Figure 1.4 — Stafjord field example.

The bottom image of Figure 1.3 shows seabed seismic image of the Stafjord field of 2002 survey with improved definition of the East flank structure compared to the conventional 3D marine seismic image of 1997. 2. Acquisition summary and results: The 1997 Stafjord 3D-4C OBC survey covered approximately 10 kilometres for the receiver array, with two 5 kilometres cables on the seabed and separated by 300 metres with a receiver group distance of 25 metres. It was a swath method with the source lines separated by 100 metres, and laid out parallel with the receiver lines. It is important to note that after the 1997 success of the 3D seabed seismic survey, a much bigger 3D seabed seismic survey was carried out in 2002, making Stafjord field a good reference point


for a seabed seismic acquisition technique. It was about 120 square kilometres survey which, in addition, covered the remaining part of the East flank. The key acquisition parameters for the 3D OBC survey of 2002 are as follows: a. Receiver Line spacing: 300m b. Receiver Line length: 6000m c. Receiver Station spacing: 25m d. Source Line length: 3000m e. Max. Source line offset: 1200m f. Source Interval: 25m (flip flop) Reports have it that since the 2002 3D seabed survey, at least eight wells had been successfully drilled for which the seabed seismic technique was actively used for well planning.

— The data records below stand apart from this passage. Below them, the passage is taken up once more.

/-- A snapshot that seals completes and replaces the latest complete one, or fails (R349). -/
def State.sealSnap (s : State) (asn : Nat) : State :=
  let j := s.job asn
  match j.prog, j.arm with
  | some x, some a =>
    if x.st ≠ .sealing || !j.pending.isEmpty then s
    else
      match s.sealCopies asn (x.listed.map (·.2)) with
      | (false, s) => s.endSnap asn .failed 2
      | (true, s) =>
        let j := s.job asn
        match j.prog with
        | none => s
        | some x =>
          match s.sealArea asn a x with
          | (false, s) => s.endSnap asn .failed 3
          | (true, s) =>
            let x := { x with st := .complete }
            (s.setJob { j with prog := none, done := some x, last := some { num := x.num, st := .complete, nir := x.nir } }).refreshSnp
              asn (j.leaves ++ x.leaves)
  | _, _ => s

def execSnapshotComplete (asn : Nat) (s : State) : Out := .next (s.sealSnap asn)

/-! ## `snap`, `snap.arm`, `snap.drop`, `snap.poll` (R342 to R344, R351, R352) -/

/-- A privileged instruction in user mode raises 0x03 (R31). -/
def privilegedM (i : Instr) : M Unit := do if !(← getH).status.prv then before 3 (word0 i)

/-- A snapshot record (R342); `none` when it is malformed. -/
def parseArm (r : List Byte) : Option (Nat × ArmRec) :=
  let w := recWord r 0
  let a : ArmRec := { key := bits w 16 8, pool := recWord r 8, npool := recWord r 16, area := recWord r 24, narea := recWord r 32 }
  if bits w 24 40 == 0 && a.key != 0 && a.pool < 2 ^ 48 && a.pool % 65536 == 0 && a.npool < 2 ^ 32 && a.npool != 0 &&
      a.area < 2 ^ 48 && a.area % 65536 == 0 && a.narea < 2 ^ 32 && a.narea != 0 && (r.drop 40).all (· == 0) then
    some (bits w 0 16, a)
  else none

/-- Arms a job: the result in xd (R343). -/
def State.armJob (s : State) (asn : Nat) (a : ArmRec) : DWord × State :=
  let j := s.job asn
  if j.prog.isSome then (rejected 2, s)
  else if j.arm.isNone && 16 ≤ (s.fab.jobs.filter (·.arm.isSome)).length then (rejected 3, s)
  else (0, s.setJob { j with arm := some a })

def execSnapArm (fm : Form) (d b : BitVec 6) (s : State) : Out :=
  .next (run (.snapArm fm d b) (do
    privilegedM (.snapArm fm d b)
    let va := (← getH).getX b
    let r ← readRecord false va 64
    if va.toNat % 64 ≠ 0 then before 0xB4 va
    match parseArm r with
    | none => before 0xB4 va
    | some (asn, a) => do
      let (x, t) := (← get).armJob asn a
      set t
      modH fun h => h.setX d x) s)

/-- The job that a register names. -/
def jobIn (x : DWord) : Nat := x.toNat % 65536

def execSnap (fm : Form) (d j : BitVec 6) (s : State) : Out :=
  .next (run (.snap fm d j) (do
    privilegedM (.snap fm d j)
    let s ← get
    let asn := jobIn (s.h.getX j)
    let x := s.job asn
    if x.arm.isNone then modH fun h => h.setX d (rejected 1)
    else if x.prog.isSome then modH fun h => h.setX d (rejected 2)
    else do
      waitTransfers 0xE
      settleAll
      let n := (x.top + 1) % 2 ^ 32
      modify fun s => s.instant asn n none
      modH fun h => h.setX d (BitVec.ofNat 64 n)) s)

def execSnapDrop (fm : Form) (d j : BitVec 6) (s : State) : Out :=
  .next (run (.snapDrop fm d j) (do
    privilegedM (.snapDrop fm d j)
    let s ← get
    let asn := jobIn (s.h.getX j)
    match (s.job asn).prog with
    | none => modH fun h => h.setX d 0
    | some x => do
      modify fun s => s.endSnap asn .dropped 0
      modH fun h => h.setX d (BitVec.ofNat 64 x.num)) s)

def SnapSt.code : SnapSt → Nat
  | .recording => 1 | .sealing => 2 | .complete => 3 | .failed => 4 | .dropped => 5 | .absent => 6

/-- The status of a snapshot (R351). -/
def snapWord (j : Job) : Option Snap → DWord
  | none => 0
  | some x => BitVec.ofNat 64 (x.st.code * 2 ^ 61 + x.nir.toNat * 2 ^ 60 + x.fcode * 2 ^ 56 +
      min j.frames.length (2 ^ 24 - 1) * 2 ^ 32 + x.num % 2 ^ 32)

def execSnapPoll (fm : Form) (d j : BitVec 6) (s : State) : Out :=
  .next (run (.snapPoll fm d j) (do
    let s ← get
    let x := s.h.getX j
    let job := s.job (if s.h.status.prv then jobIn x else s.h.asn)
    modH fun h => h.setX d (snapWord job (if s.h.status.prv && x.getLsbD 16 then job.done else job.recent))) s)

/-! ## Rollback (R353 to R355) -/

/-- Edges from nodes of an address space to unfinished nodes of others. -/
def State.outEdges (s : State) (asn : Nat) : List (Nat × Nat) :=
  (s.liveNodes asn).flatMap fun n => (n.succs.filter fun i => match s.node i with
    | some m => m.asn != asn && m.st != .finished
    | none => false).map fun i => (n.id, i)

/-- Nodes of an address space are gone without finishing: their entries are free and remember no outcome, and no node of another counts
them down any more. -/
def State.forgetNodes (s : State) (asn : Nat) : State :=
  (s.nodes.filter (·.asn == asn)).foldl (fun s n =>
    let rest := (s.nodes.filter (·.id != n.id)).map fun m => { m with succs := m.succs.filter (· != n.id) }
    ({ s with nodes := rest }.setEntry n.id none).mapFree (n.id % 8192)
      fun l => { l with freed := l.freed ++ [n.id % 8192] }) s

/-- Every gang and saved gang of an address space ends (R354 step 1). -/
def State.endSpace (s : State) (asn : Nat) : State :=
  let mine := fun (id : Nat) => match s.node id with | some n => n.asn == asn | none => false
  let s := { s with saves := s.saves.filter fun o => !mine o.team.node, saved := s.saved.filter (·.gang.asn != asn) }
  s.killGangs ((s.gangs.filter (·.asn == asn)).map (·.key)) .gone

/-- Changed blocks get their contents at the instant back (R354 step 3). -/
def State.restoreBlocks (s : State) (x : Snap) : State :=
  (x.copies.filter fun c => !x.shared.contains c.1).foldl (fun s c =>
    s.copyBlock c.2 (s.region (16 * c.2)).kidx c.1 (match x.leaves.find? (·.has c.1) with | some l => l.key | none => 0)) s

/-- Recorded messages come again under an epoch: held ones where they waited, channel state after them (R354 step 4). -/
def State.reinject (s : State) (x : Snap) (epoch : Nat) : State :=
  let fresh := fun (m : Msg) => { m with epoch := epoch, sender := none }
  let mine := x.held.filterMap fun c => match c.1 with | none => some (fresh c.2) | some _ => none
  let s := s.mapFab fun f => { f with sendq := mine ++ f.sendq }
  (List.range 24).foldl (fun s ch =>
    let h := x.held.filterMap fun c => if c.1 = some ch then some (Item.msg (fresh c.2)) else none
    let c := x.chan.filterMap fun c => if c.1 = ch then some (Item.msg (fresh c.2)) else none
    s.setIn ch (h ++ c ++ s.inOf ch)) s

/-- The recorded nodes stand again, with edges among themselves and those to other jobs' nodes that wait for them, `out`; an edge from a
node that does not stand again counts as satisfied (R354 step 5, R355). -/
def State.recreate (s : State) (x : Snap) (out : List (Nat × Nat)) : State :=
  let ids := x.nodes.map (·.id)
  let s := x.nodes.foldl (fun s n =>
    let succs := n.succs.filter ids.contains ++ (out.filter (·.1 == n.id)).map (·.2)
    let count := (x.nodes.map fun p => p.succs.countP (· == n.id)).sum
    let r := { n with succs := succs, count := count, rolled := some (BitVec.ofNat 64 x.num),
                      st := if n.st = .held then .held else .waiting }
    ({ s with nodes := s.nodes ++ [r] }.setEntry n.id none).mapFree (n.id % 8192) fun l =>
      { l with freed := l.freed.filter (· != n.id % 8192) }) s
  let s := (out.filter fun e => !ids.contains e.1).foldl (fun s e => s.decrement e.2) s
  x.nodes.foldl (fun s n => match s.node n.id with
    | some r => if r.st = .waiting ∧ r.count = 0 then s.ready n.id else s
    | none => s) s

Chapter 1 Exercises 1. Which of the following factors can affect data quality of seabed survey? a. Sensor design and seafloor conditions b. Shallow water depth or high Gamma ratio c. Sensor design is not important d. A and B 2. Vp/Vs ratio, when plotted against depth approximately resembles that of a a. A decaying exponential b. A straight line which turns to a decaying exponential after a certain time c. A circle d. None of the above 3. Which type of seismic wave hardly passes through fluids? a. Body wave b. P-wave c. S-wave d. Surface-wave 4. A reflector is defined by an upper medium having a velocity of 2000m/s and density of 2g/cc and a lower medium having a velocity of 2500m/s and density of 2.2g/cc. What is the reflectivity? 5. A seismic event emits both S waves and P waves which travel at different speeds through the Earth. The P wave travels at 9000 m/sec and the S wave travels at 5000 m/s. If P waves are received at a seismic station ST10 a minute before an S wave arrives, how far is it to the event centre?